### Exercise details:
Once the line containing "def Fields.rc (f" is found in the records below, return it and each following line exactly, up to and including the line containing "4 => .n64 | 5", and nothing else.

### Stored data:
___
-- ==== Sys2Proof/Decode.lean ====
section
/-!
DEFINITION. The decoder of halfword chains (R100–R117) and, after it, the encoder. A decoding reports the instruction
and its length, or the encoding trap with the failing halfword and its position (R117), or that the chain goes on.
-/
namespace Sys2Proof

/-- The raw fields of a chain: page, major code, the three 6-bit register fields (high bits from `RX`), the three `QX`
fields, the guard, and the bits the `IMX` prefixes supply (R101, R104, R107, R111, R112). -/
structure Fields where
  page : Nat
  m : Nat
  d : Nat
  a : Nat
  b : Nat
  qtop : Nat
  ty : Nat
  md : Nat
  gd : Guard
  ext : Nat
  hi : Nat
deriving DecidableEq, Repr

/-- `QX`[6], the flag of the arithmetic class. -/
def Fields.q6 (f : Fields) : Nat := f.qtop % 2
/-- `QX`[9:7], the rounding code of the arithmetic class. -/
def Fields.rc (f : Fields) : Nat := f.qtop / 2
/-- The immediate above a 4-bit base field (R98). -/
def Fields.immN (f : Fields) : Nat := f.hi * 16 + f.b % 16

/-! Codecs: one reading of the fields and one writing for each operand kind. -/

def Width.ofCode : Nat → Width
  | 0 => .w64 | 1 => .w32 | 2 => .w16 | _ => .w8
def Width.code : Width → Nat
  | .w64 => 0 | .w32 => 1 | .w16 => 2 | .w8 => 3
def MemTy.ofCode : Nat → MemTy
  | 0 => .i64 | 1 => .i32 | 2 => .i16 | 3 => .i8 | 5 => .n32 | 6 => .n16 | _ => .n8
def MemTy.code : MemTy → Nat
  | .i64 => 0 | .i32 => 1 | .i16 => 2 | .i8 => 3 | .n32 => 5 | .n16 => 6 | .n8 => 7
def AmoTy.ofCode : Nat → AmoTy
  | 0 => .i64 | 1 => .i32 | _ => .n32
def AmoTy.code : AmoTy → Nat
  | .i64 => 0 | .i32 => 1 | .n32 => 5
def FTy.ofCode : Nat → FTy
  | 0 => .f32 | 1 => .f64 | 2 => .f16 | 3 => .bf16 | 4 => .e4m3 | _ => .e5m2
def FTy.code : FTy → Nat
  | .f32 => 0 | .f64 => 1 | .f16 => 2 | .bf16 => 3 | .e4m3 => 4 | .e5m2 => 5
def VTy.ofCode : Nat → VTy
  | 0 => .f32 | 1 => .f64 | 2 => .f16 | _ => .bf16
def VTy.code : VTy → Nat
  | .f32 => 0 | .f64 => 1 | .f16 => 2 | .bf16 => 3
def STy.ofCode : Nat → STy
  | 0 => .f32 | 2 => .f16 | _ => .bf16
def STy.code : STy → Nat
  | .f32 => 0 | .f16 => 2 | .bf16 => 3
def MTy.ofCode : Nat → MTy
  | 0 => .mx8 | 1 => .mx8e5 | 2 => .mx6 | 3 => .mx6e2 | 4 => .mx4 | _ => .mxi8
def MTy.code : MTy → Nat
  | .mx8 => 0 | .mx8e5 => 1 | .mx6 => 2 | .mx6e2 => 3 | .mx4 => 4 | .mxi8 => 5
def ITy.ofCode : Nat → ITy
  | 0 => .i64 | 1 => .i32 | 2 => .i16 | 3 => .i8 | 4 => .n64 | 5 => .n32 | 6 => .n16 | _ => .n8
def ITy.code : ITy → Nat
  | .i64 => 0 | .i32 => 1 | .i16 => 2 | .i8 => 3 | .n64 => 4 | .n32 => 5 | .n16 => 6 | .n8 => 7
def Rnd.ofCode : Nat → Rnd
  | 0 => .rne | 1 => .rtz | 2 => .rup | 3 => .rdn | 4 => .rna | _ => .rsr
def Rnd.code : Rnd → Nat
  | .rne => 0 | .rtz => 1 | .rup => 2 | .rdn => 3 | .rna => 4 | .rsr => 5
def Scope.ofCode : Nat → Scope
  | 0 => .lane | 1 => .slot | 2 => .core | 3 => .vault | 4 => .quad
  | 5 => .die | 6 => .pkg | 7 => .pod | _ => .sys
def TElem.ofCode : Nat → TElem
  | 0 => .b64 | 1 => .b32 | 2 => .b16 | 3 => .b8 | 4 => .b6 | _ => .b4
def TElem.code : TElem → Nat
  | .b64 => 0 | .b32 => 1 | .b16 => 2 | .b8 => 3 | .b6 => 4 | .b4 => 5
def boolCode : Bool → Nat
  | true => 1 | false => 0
___
### Answer to the problem:
def Fields.rc (f : Fields) : Nat := f.qtop / 2
/-- The immediate above a 4-bit base field (R98). -/
def Fields.immN (f : Fields) : Nat := f.hi * 16 + f.b % 16

/-! Codecs: one reading of the fields and one writing for each operand kind. -/

def Width.ofCode : Nat → Width
  | 0 => .w64 | 1 => .w32 | 2 => .w16 | _ => .w8
def Width.code : Width → Nat
  | .w64 => 0 | .w32 => 1 | .w16 => 2 | .w8 => 3
def MemTy.ofCode : Nat → MemTy
  | 0 => .i64 | 1 => .i32 | 2 => .i16 | 3 => .i8 | 5 => .n32 | 6 => .n16 | _ => .n8
def MemTy.code : MemTy → Nat
  | .i64 => 0 | .i32 => 1 | .i16 => 2 | .i8 => 3 | .n32 => 5 | .n16 => 6 | .n8 => 7
def AmoTy.ofCode : Nat → AmoTy
  | 0 => .i64 | 1 => .i32 | _ => .n32
def AmoTy.code : AmoTy → Nat
  | .i64 => 0 | .i32 => 1 | .n32 => 5
def FTy.ofCode : Nat → FTy
  | 0 => .f32 | 1 => .f64 | 2 => .f16 | 3 => .bf16 | 4 => .e4m3 | _ => .e5m2
def FTy.code : FTy → Nat
  | .f32 => 0 | .f64 => 1 | .f16 => 2 | .bf16 => 3 | .e4m3 => 4 | .e5m2 => 5
def VTy.ofCode : Nat → VTy
  | 0 => .f32 | 1 => .f64 | 2 => .f16 | _ => .bf16
def VTy.code : VTy → Nat
  | .f32 => 0 | .f64 => 1 | .f16 => 2 | .bf16 => 3
def STy.ofCode : Nat → STy
  | 0 => .f32 | 2 => .f16 | _ => .bf16
def STy.code : STy → Nat
  | .f32 => 0 | .f16 => 2 | .bf16 => 3
def MTy.ofCode : Nat → MTy
  | 0 => .mx8 | 1 => .mx8e5 | 2 => .mx6 | 3 => .mx6e2 | 4 => .mx4 | _ => .mxi8
def MTy.code : MTy → Nat
  | .mx8 => 0 | .mx8e5 => 1 | .mx6 => 2 | .mx6e2 => 3 | .mx4 => 4 | .mxi8 => 5
def ITy.ofCode : Nat → ITy
  | 0 => .i64 | 1 => .i32 | 2 => .i16 | 3 => .i8 | 4 => .n64 | 5 => .n32 | 6 => .n16 | _ => .n8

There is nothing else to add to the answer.